-- ==== Sys2Proof/Machine/Matrix.lean ====
section
/-!
DEFINITION. The routing matrix and the gate swap: the swappable tables, what a write to them is checked for and
charged, the live entries with their transitions, and the commit (R277 to R300, R318, R323 to R325).
-/
namespace Sys2Proof.Machine

/-! ## The swappable tables (R281, R304, R306, R309, R315, R319) -/

/-- Tables 0x04 to 0x08 and 0x0C (R288). -/
def swappable (t : Nat) : Bool := (decide (4 ≤ t) && decide (t ≤ 8)) || t == 0x0C

/-- A local output or transmit slot row, where strips and destination dynamics exist. -/
def stripRow (v : Variant) (row : Nat) : Bool := isLocalOut v row || (decide (0x2000 ≤ row) && decide (row ≤ 0x3FFF))

/-- The row exists. -/
def gateRow (v : Variant) (t row : Nat) : Bool :=
  match t with
  | 4 => isDest v row
  | 5 => decide (row < 16384)
  | 6 => decide (row < 256)
  | 7 => decide (row < 256) || stripRow v row
  | 8 => isDest v row || (decide (0x8000 ≤ row) && decide (row ≤ 0xBFFF))
      || (decide (0x4001 ≤ row) && decide (row ≤ 0x7FFF) && isSource (row - 0x4000))
  | 0x0C => stripRow v row
  | _ => false

/-- The owner of a row. -/
def gateOwner (s : State) (t row : Nat) : Nat :=
  match t with
  | 5 => ownerBus s (row / 64)
  | 6 => ownerBus s row
  | 7 => if row < 256 then ownerBus s row else ownerDest s row
  | 8 => if 0x8000 ≤ row then ownerBus s ((row - 0x8000) / 64)
      else if 0x4000 ≤ row then ownerSource s (row - 0x4000) else ownerDest s row
  | _ => ownerDest s row

/-- The rows of a table that a store lists. -/
def rowsOf (l : Sparse Nat) (t : Nat) : List Nat :=
  ((skeys l (cellKey t 0 0) (cellKey t 65535 255)).map (fun k => k / 256 % 65536)).eraseDups

/-- A number put into an ascending list once. -/
def insN (x : Nat) : List Nat → List Nat
  | [] => [x]
  | y :: rest => if x = y then y :: rest else if x < y then x :: y :: rest else y :: insN x rest

def unionN (a b : List Nat) : List Nat := b.foldl (fun l x => insN x l) a

/-- A cell of a store. -/
def cellOf (l : Sparse Nat) (t row col : Nat) : Nat := sget 0 l (cellKey t row col)

/-- The writable columns. -/
def gateRw (t col : Nat) : Bool :=
  match t with
  | 4 => decide (col ≤ 1)
  | 5 => decide (col ≤ 1)
  | 6 => decide (col ≤ 1)
  | 7 => decide (col ≤ 3)
  | 8 => col == 0
  | 0x0C => decide (col ≤ 0x11)
  | _ => false

/-! ## CTL (R282) -/

def ctlGain (v : Nat) : Int := signed 16 (v % 65536)
def ctlMute (v : Nat) : Bool := v.testBit 31
def ctlPol (v : Nat) : Bool := v.testBit 30
def ctlLaw (v : Nat) : Nat := bits v 29 28

/-- RAMP in ns. -/
def ctlRamp (v : Nat) : Nat :=
  let r := bits v 26 16
  if r = 0 then 20000000 else if r = 2047 then 0 else r * 1000000

def ctlOk (v : Nat) : Bool :=
  decide (ctlLaw v ≤ 1) && (decide (bits v 26 16 ≤ 2000) || bits v 26 16 == 2047)
    && decide (-12000 ≤ ctlGain v) && decide (ctlGain v ≤ 2400)

/-! ## Values (R283, R306, R310, R315, R316, R320) -/

/-- Reserved bits read zero, so a write leaves them zero (R10). -/
def gateNorm (t col v : Nat) : Nat :=
  match t, col with
  | 4, 0 => v % 65536
  | 5, 0 => v % 65536
  | 6, 0 => v % 4
  | 7, 0 => clearBits v (fld 0x1F 24)
  | 7, 3 => v % 65536
  | 8, 0 => clearBits v (fld 3 28 + fld 7 13)
  | 0x0C, 1 => v % 2 ^ 21
  | 0x0C, 0 => clearBits v (fld 1 27)
  | 0x0C, c => if c % 2 = 0 then clearBits v (fld 0xFF 20) else clearBits v (fld 0x1F 11)
  | 7, _ => v
  | _, _ => clearBits v (fld 1 27)

def dynOk (col v : Nat) : Bool :=
  match col with
  | 0 => decide (bits v 23 16 ≤ 200) && decide (-8000 ≤ ctlGain v) && decide (ctlGain v ≤ 0)
  | 1 => let r := bits v 31 16
      (r == 0 || (decide (100 ≤ r) && decide (r ≤ 2000)) || r == 0xFFFF) && decide (bits v 15 0 ≤ 2400)
  | 2 => let a := bits v 31 16
      let r := bits v 15 0
      (a == 0 || (decide (10 ≤ a) && decide (a ≤ 20000))) && (r == 0 || (decide (5 ≤ r) && decide (r ≤ 5000)))
  | _ => decide (bits v 15 0 ≤ 2400)

/-- A biquad column: a type of 0 leaves every other field free. -/
def biquadOk (s : State) (typ col v : Nat) : Bool :=
  if col % 2 = 0 then
    let ty := bits v 31 28
    decide (ty ≤ 8) && (ty == 0 || (decide (100 ≤ bits v 19 0) && decide (bits v 19 0 * 2 ≤ 9 * houseHz s)))
  else
    typ == 0 || ((bits v 10 0 == 0 || (decide (10 ≤ bits v 10 0) && decide (bits v 10 0 ≤ 2000)))
      && decide (-2400 ≤ signed 16 (bits v 31 16)) && decide (signed 16 (bits v 31 16) ≤ 2400))

def silOk (row v : Nat) : Bool :=
  let th := bits v 27 16
  let h := bits v 12 0
  (th == 0 || (decide (400 ≤ th) && decide (th ≤ 1200))) && decide (h ≤ 6000)
    && (!v.testBit 30 || (decide (0x100 ≤ row) && decide (row ≤ 0x11F)))

/-- The value of a cell is one that its table allows; `sh` is the gate that the command leaves. -/
def gateValueOk (s : State) (sh : Sparse Nat) (t row col v : Nat) : Bool :=
  match t with
  | 4 => if col = 0 then isSource (v % 65536) else ctlOk v
  | 5 => if col = 0 then isSource (v % 65536) else ctlOk v
  | 6 => if col = 0 then !(v % 4 == 3) else ctlOk v
  | 7 => dynOk col v
  | 8 => silOk row v
  | _ =>
    if col = 0 then ctlOk v
    else if col = 1 then decide (v % 2 ^ 21 ≤ 2 * houseHz s)
    else
      (decide (row < 0x2000) || decide (col < 10) || v == 0)
        && biquadOk s (bits (cellOf sh 0x0C row (col / 2 * 2)) 31 28) col v
        && (!(col % 2 == 0) || biquadOk s (bits v 31 28) (col + 1) (cellOf sh 0x0C row (col + 1)))

/-- The phase of an object: true for the bus phase (R85, R309). -/
def busPhase (t row : Nat) : Bool := t == 5 || t == 6 || (t == 7 && decide (row < 256))

/-- LINK in a gate (R314): an even row, a partner of the same berth and phase, both enabled; and the odd partner of a
linked row stays enabled. -/
def linkOk2 (s : State) (sh : Sparse Nat) (row : Nat) : Bool :=
  let v := cellOf sh 7 row 0
  let own := !v.testBit 30 ||
    (row % 2 == 0 && gateRow s.variant 7 (row + 1) && gateOwner s 7 row == gateOwner s 7 (row + 1)
      && busPhase 7 row == busPhase 7 (row + 1) && v.testBit 31 && (cellOf sh 7 (row + 1) 0).testBit 31)
  own && (row % 2 == 0 || v.testBit 31 || !(cellOf sh 7 (row - 1) 0).testBit 30)

/-! ## Charges (R318, R323 to R325) -/

/-- The cost of each object of a row in one gate, at the base rate. -/
def rowCosts (l : Sparse Nat) (t row : Nat) : List Nat :=
  match t with
  | 5 => [if cellOf l 5 row 0 = 0 then 0 else 8]
  | 7 => [if (cellOf l 7 row 0).testBit 31 then 60 else 0]
  | 8 => [if (cellOf l 8 row 0).testBit 31 then 4 else 0]
  | 0x0C => (if cellOf l 0x0C row 1 = 0 then 0 else 10) ::
      (List.range 8).map (fun k => if bits (cellOf l 0x0C row (2 + 2 * k)) 31 28 = 0 then 0 else 30)
  | _ => []

/-- The charge of a row: each object the larger of its two gates. -/
def rowCharge (s : State) (live sh : Sparse Nat) (t row : Nat) : Nat :=
  sumN (List.zipWith max (rowCosts live t row) (rowCosts sh t row)) * Config.rateMult (rate s)

/-- The rows of either gate that cost something. -/
def costRows (live sh : Sparse Nat) (t : Nat) : List Nat := unionN (rowsOf live t) (rowsOf sh t)

/-- A berth's charge in one phase. -/
def dspCharge (s : State) (live sh : Sparse Nat) (b : Nat) (bus : Bool) : Nat :=
  sumN ([5, 7, 8, 0x0C].map (fun t =>
    sumN (((costRows live sh t).filter (fun r => busPhase t r == bus && gateOwner s t r == b)).map
      (rowCharge s live sh t))))

/-- The budget of a berth in one phase. -/
def dspBudget (s : State) (b : Nat) (bus : Bool) : Nat :=
  if bus then bcol s b 0x0D else bcol s b 0x0C - bcol s b 0x0D

/-- Delay pool bytes of a delay. -/
def delayBytes (s : State) (d : Nat) : Nat := if d = 0 then 0 else ceilDiv (3 * (d + blockLen s)) 64 * 64

/-- The bytes a strip holds, counting both gates. -/
def stripBytes (s : State) (live sh : Sparse Nat) (row : Nat) : Nat :=
  let a := cellOf live 0x0C row 1 % 2 ^ 21
  let b := cellOf sh 0x0C row 1 % 2 ^ 21
  delayBytes s a + (if a = b then 0 else delayBytes s b)

/-- A berth's use of the delay pool. -/
def delayUsed (s : State) (live sh : Sparse Nat) (b : Nat) : Nat :=
  sumN (((costRows live sh 0x0C).filter (fun r => gateOwner s 0x0C r == b)).map (stripBytes s live sh))

def delayUsedAll (s : State) : Nat :=
  sumN ((costRows s.tabs s.shadow 0x0C).map (stripBytes s s.tabs s.shadow))

/-! ## Pending commits and locks (R293) -/

/-- The pending scheduled commit that names a berth. -/
def schedOf (s : State) (b : Nat) : Option Sched := s.gates.sched.find? (fun c => c.berths.contains b)

/-- The berth's shadow is locked. -/
def shadowLocked (s : State) (b : Nat) : Bool := (schedOf s b).isSome

/-- The checks of one written cell (R283, R289, R310, R315, R320): status, and 0 when it passes. -/
def gateCellCheck (s : State) (load : Bool) (sh : Sparse Nat) (t row col v : Nat) : Nat :=
  let b := gateOwner s t row
  if !gateValueOk s sh t row col v then stInvalid
  else if (t == 4 || t == 5) && col == 0 && !mayRoute s b (v % 65536) then stDenied
  else if !load && shadowLocked s b then stBusy
  else if t == 7 && col == 0 && !linkOk2 s sh row then stInvalid
  else 0

/-- The berths that own the written rows. -/
def writtenOwners (s : State) (rows : List (Nat × Nat)) : List Nat :=
  (rows.map (fun p => gateOwner s p.1 p.2)).eraseDups

/-- The budgets of a written shadow (R318, R325): the first that fails, as DETAIL and what was asked for. -/
def gateBudget (s : State) (sh : Sparse Nat) (b : Nat) : Option (Nat × Nat) :=
  let bus := dspCharge s s.tabs sh b true
  let dest := dspCharge s s.tabs sh b false
  let bytes := delayUsed s s.tabs sh b
  if dspBudget s b true < bus ∧ dspCharge s s.tabs s.shadow b true < bus then some (0x0D, bus)
  else if dspBudget s b false < dest ∧ dspCharge s s.tabs s.shadow b false < dest then some (0x0C, dest)
  else if bcol s b 0x0F < bytes ∧ delayUsed s s.tabs s.shadow b < bytes then some (0x0F, bytes)
  else none

/-- What a refused budget reports (R325): events 0x0B03 and 0x0A0C, and MIX_STAT.PHASE. -/
def reportBudget (s : State) (b : Nat) (r : Nat × Nat) : State :=
  let s := quotaRefused s b r.1
  if r.1 = 0x0F then s
  else setFlags (emit s 0x0A0C b (p1 b ++ p1 (if r.1 = 0x0D then 0 else 1) ++ p4 r.2)) .mixStat 4 0 b

/-- A write refused for a locked shadow is counted (R299). -/
def countLocked (s : State) (b : Nat) : State := count s 0x0A 1 b 1

/-! ## Ramps -/

def rampAt (r : Ramp) (dt : Nat) : Int := if r.len ≤ r.t + dt then r.b else r.a + (r.b - r.a) * (r.t + dt) / r.len
def rampOn (r : Ramp) : Bool := decide (r.t < r.len)
def rampTick (r : Ramp) (ns : Nat) : Ramp := if r.len ≤ r.t + ns then ⟨r.b, r.b, 0, 0⟩ else { r with t := r.t + ns }
def rampTo (r : Ramp) (b : Int) (len : Nat) : Ramp :=
  if r.b = b then r else if len = 0 then ⟨b, b, 0, 0⟩ else ⟨rampAt r 0, b, 0, len⟩

/-! ## Gain, mute and polarity (R285) -/

/-- Starts the transitions that bring a control to its setting. `mlen` is the length of the mute transition. -/
def ctlAim (v : Nat) (muted : Bool) (mlen : Nat) (c : Ctl) : Ctl :=
  let len := ctlRamp v
  let g := ctlGain v
  let c := if c.gain.b = g then c
    else if len = 0 then { c with gain := ⟨g, g, 0, 0⟩ }
    else
      let a := if rampOn c.gain then Config.rampGain c.law c.gain.a c.gain.b c.gain.t c.gain.len else c.gain.b
      { c with gain := ⟨a, g, 0, len⟩, law := ctlLaw v }
  let c := { c with muted := muted, amp := rampTo c.amp (if muted then 0 else 1000000) mlen }
  if c.polDir = 0 ∧ c.pol ≠ ctlPol v then
    if len = 0 then { c with pol := ctlPol v } else { c with polDir := 1, polAmp := ⟨1000000, 0, 0, len⟩ }
  else c

/-- The transitions after one block. -/
def ctlTick (ns : Nat) (c : Ctl) : Ctl :=
  let c := { c with gain := rampTick c.gain ns, amp := rampTick c.amp ns }
  match c.polDir with
  | 0 => c
  | 1 =>
    if c.polAmp.len ≤ c.polAmp.t + ns then
      { c with pol := !c.pol, polDir := 2, polAmp := ⟨0, 1000000, c.polAmp.t + ns - c.polAmp.len, c.polAmp.len⟩ }
    else { c with polAmp := { c.polAmp with t := c.polAmp.t + ns } }
  | _ =>
    if c.polAmp.len ≤ c.polAmp.t + ns then { c with polDir := 0, polAmp := ⟨1000000, 1000000, 0, 0⟩ }
    else { c with polAmp := { c.polAmp with t := c.polAmp.t + ns } }

def ctlRamping (c : Ctl) : Bool := rampOn c.gain || rampOn c.amp || !(c.polDir == 0)

/-- The sign and amplitude of the polarity some ns into the block. -/
def polAt (c : Ctl) (dt : Nat) : Bool × Int :=
  match c.polDir with
  | 0 => (c.pol, 1000000)
  | 1 =>
    if c.polAmp.len ≤ c.polAmp.t + dt then
      (!c.pol, rampAt ⟨0, 1000000, c.polAmp.t + dt - c.polAmp.len, c.polAmp.len⟩ 0)
    else (c.pol, rampAt c.polAmp dt)
  | _ => (c.pol, rampAt c.polAmp dt)

/-- One sample through gain, mute and polarity, some ns into the block. -/
def ctlSample (c : Ctl) (dt : Nat) (v : Int) : Int :=
  let v := if rampOn c.gain ∧ c.gain.t + dt < c.gain.len then
      Config.ramped v c.law c.gain.a c.gain.b (c.gain.t + dt) c.gain.len
    else if c.gain.b = 0 then v else Config.gained v c.gain.b
  let v := atGain (rampAt c.amp dt).toNat v
  let p := polAt c dt
  let v := atGain p.2.toNat v
  if p.1 then -v else v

##########

WHAT YOU WILL DO: Work out how many lines in the data hold the word "gateRow"; reply with the number alone.

SOLUTION: 2